#### DATA FOR ANALYSIS
--- START ---

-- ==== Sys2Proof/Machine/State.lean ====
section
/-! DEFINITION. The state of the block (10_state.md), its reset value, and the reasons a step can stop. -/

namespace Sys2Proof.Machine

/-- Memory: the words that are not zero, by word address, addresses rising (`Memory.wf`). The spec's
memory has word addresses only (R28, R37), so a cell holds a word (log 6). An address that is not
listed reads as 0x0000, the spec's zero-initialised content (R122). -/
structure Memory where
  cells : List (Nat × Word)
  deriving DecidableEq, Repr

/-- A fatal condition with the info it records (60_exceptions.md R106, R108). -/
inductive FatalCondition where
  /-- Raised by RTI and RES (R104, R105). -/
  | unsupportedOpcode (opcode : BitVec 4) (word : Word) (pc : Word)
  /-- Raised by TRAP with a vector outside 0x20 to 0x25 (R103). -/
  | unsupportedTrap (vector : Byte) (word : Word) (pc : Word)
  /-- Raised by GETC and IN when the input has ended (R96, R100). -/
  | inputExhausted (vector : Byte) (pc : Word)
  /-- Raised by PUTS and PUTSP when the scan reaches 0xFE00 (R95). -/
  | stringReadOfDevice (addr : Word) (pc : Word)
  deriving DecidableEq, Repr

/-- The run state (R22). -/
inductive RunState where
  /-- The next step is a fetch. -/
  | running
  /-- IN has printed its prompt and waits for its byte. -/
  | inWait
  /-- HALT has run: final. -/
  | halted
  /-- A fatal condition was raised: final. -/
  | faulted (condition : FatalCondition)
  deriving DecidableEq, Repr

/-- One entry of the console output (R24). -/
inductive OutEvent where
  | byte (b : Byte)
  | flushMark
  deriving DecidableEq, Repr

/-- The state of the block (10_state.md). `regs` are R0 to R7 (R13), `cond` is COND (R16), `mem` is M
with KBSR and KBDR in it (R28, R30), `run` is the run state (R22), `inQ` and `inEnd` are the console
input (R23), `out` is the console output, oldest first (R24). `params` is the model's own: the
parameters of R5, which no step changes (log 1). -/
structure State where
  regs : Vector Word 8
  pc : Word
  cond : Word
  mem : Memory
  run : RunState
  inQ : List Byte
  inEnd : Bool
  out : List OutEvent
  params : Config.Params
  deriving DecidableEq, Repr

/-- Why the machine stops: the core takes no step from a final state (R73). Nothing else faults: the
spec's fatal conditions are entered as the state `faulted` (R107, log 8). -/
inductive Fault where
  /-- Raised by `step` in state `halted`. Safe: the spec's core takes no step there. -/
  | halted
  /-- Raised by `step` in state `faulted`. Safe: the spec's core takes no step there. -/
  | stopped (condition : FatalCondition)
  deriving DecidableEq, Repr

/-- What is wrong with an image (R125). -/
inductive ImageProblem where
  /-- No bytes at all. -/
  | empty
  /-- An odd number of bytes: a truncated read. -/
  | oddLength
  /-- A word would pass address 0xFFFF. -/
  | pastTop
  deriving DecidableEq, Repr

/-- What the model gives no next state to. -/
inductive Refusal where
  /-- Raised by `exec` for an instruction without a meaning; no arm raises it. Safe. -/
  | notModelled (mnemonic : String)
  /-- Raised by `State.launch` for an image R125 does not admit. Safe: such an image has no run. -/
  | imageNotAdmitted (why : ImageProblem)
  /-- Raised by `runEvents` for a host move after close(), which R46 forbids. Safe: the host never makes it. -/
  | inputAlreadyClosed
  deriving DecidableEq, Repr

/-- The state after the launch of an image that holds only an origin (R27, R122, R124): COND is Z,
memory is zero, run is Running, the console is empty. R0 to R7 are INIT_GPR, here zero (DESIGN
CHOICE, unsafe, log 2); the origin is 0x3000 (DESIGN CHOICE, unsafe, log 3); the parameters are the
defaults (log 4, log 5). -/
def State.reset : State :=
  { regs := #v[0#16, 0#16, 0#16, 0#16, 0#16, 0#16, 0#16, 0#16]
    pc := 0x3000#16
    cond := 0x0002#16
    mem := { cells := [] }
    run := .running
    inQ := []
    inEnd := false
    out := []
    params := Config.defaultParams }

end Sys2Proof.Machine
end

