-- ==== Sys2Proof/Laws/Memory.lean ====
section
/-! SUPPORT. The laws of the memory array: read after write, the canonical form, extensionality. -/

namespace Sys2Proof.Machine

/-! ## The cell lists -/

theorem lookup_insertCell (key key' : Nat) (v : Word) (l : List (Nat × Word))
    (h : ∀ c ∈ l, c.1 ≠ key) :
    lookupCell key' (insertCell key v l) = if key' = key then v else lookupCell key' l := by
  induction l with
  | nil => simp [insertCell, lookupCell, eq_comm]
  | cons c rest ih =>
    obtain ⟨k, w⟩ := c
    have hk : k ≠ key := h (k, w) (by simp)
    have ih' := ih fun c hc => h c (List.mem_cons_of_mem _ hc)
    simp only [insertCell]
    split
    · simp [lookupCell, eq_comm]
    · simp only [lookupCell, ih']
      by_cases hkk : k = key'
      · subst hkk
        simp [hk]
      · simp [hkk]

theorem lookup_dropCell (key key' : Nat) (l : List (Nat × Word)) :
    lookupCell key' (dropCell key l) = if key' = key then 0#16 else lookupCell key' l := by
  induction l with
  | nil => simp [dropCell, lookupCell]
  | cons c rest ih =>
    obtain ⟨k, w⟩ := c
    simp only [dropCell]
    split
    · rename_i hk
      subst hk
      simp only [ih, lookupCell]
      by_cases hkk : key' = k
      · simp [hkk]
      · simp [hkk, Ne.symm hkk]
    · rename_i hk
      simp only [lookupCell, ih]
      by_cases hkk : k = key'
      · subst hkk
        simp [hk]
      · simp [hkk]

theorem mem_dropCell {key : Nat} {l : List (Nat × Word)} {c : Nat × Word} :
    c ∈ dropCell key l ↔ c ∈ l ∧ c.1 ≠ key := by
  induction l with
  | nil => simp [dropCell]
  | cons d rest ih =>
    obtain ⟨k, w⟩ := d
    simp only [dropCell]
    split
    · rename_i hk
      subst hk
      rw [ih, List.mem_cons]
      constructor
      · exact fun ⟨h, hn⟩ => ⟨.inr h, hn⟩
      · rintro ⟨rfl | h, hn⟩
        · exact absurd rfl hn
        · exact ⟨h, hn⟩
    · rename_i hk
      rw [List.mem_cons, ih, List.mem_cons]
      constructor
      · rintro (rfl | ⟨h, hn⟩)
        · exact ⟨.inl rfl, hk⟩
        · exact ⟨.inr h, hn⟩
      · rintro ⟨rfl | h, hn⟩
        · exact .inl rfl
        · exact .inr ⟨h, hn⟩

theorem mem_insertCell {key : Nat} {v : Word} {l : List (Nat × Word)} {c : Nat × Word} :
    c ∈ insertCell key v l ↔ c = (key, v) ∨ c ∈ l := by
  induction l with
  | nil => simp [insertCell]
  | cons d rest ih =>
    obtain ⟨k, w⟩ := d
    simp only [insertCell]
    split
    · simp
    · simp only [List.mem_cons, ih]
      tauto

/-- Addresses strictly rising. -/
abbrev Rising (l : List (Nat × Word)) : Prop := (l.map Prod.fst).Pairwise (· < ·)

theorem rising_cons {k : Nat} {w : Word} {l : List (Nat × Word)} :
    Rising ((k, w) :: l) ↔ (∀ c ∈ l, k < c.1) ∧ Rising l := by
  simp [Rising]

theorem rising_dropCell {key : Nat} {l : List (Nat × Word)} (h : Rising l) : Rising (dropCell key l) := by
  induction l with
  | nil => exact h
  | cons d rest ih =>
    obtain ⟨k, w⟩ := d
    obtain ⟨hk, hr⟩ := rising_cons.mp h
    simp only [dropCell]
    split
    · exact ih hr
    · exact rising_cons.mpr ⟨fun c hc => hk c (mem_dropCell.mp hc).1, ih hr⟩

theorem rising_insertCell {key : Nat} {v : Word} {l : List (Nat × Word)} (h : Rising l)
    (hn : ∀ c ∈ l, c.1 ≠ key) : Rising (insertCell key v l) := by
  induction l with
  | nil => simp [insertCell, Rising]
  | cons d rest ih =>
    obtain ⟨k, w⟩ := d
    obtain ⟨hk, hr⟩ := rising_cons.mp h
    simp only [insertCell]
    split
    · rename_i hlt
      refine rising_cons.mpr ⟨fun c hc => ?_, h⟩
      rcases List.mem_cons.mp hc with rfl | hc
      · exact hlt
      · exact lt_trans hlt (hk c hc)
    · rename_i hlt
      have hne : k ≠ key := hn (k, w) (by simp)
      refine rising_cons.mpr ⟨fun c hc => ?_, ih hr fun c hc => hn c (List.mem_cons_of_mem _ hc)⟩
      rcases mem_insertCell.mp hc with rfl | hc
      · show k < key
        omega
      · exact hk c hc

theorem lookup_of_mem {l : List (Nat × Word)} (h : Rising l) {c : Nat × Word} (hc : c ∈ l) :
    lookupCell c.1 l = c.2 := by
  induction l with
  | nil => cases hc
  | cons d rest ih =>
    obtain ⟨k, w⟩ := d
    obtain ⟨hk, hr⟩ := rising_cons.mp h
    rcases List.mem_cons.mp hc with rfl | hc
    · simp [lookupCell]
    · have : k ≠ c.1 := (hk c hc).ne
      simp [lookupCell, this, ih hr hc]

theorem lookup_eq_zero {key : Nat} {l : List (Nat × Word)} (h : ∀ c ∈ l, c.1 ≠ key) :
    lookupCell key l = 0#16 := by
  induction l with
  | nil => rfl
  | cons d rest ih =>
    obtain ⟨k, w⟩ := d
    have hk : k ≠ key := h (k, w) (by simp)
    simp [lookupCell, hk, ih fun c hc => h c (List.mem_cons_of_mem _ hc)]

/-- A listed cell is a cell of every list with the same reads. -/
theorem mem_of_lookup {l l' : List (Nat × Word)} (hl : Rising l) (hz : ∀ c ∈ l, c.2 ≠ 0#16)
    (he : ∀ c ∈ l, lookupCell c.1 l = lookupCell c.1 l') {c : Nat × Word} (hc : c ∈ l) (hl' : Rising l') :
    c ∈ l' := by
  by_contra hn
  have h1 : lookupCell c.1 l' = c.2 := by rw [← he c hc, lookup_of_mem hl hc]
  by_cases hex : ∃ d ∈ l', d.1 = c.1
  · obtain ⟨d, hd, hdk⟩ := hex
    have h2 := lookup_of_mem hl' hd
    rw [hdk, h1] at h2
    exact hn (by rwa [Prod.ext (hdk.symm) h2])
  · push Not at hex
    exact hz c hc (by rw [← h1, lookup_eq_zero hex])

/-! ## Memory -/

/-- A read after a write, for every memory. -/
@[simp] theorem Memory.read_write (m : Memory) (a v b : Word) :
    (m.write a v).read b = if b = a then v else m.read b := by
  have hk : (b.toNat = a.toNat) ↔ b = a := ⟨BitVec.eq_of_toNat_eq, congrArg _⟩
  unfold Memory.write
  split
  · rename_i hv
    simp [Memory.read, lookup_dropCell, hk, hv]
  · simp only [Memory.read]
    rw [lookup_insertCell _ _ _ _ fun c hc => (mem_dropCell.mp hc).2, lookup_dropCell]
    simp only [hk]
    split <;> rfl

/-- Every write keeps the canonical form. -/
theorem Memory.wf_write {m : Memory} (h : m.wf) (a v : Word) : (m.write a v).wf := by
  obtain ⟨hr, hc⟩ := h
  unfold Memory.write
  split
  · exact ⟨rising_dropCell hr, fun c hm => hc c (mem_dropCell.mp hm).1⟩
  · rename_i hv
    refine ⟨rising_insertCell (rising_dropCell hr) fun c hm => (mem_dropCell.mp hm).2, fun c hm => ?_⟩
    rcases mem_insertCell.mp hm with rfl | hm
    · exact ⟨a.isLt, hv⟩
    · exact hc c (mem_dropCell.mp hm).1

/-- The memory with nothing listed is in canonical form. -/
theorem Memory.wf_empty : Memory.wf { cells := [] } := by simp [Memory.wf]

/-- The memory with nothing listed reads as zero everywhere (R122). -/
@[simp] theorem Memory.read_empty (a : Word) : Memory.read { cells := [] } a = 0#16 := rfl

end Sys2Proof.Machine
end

--- END ---

#### THE TASK
Write out once more the lines above beginning at the line with "rw [lookup_insertCell _"; continue through the final line and stop there.

#### RESULT FOR THIS TASK
    rw [lookup_insertCell _ _ _ _ fun c hc => (mem_dropCell.mp hc).2, lookup_dropCell]
    simp only [hk]
    split <;> rfl

/-- Every write keeps the canonical form. -/
theorem Memory.wf_write {m : Memory} (h : m.wf) (a v : Word) : (m.write a v).wf := by
  obtain ⟨hr, hc⟩ := h
  unfold Memory.write
  split
  · exact ⟨rising_dropCell hr, fun c hm => hc c (mem_dropCell.mp hm).1⟩
  · rename_i hv
    refine ⟨rising_insertCell (rising_dropCell hr) fun c hm => (mem_dropCell.mp hm).2, fun c hm => ?_⟩
    rcases mem_insertCell.mp hm with rfl | hm
    · exact ⟨a.isLt, hv⟩
    · exact hc c (mem_dropCell.mp hm).1

/-- The memory with nothing listed is in canonical form. -/
theorem Memory.wf_empty : Memory.wf { cells := [] } := by simp [Memory.wf]

/-- The memory with nothing listed reads as zero everywhere (R122). -/
@[simp] theorem Memory.read_empty (a : Word) : Memory.read { cells := [] } a = 0#16 := rfl

end Sys2Proof.Machine
end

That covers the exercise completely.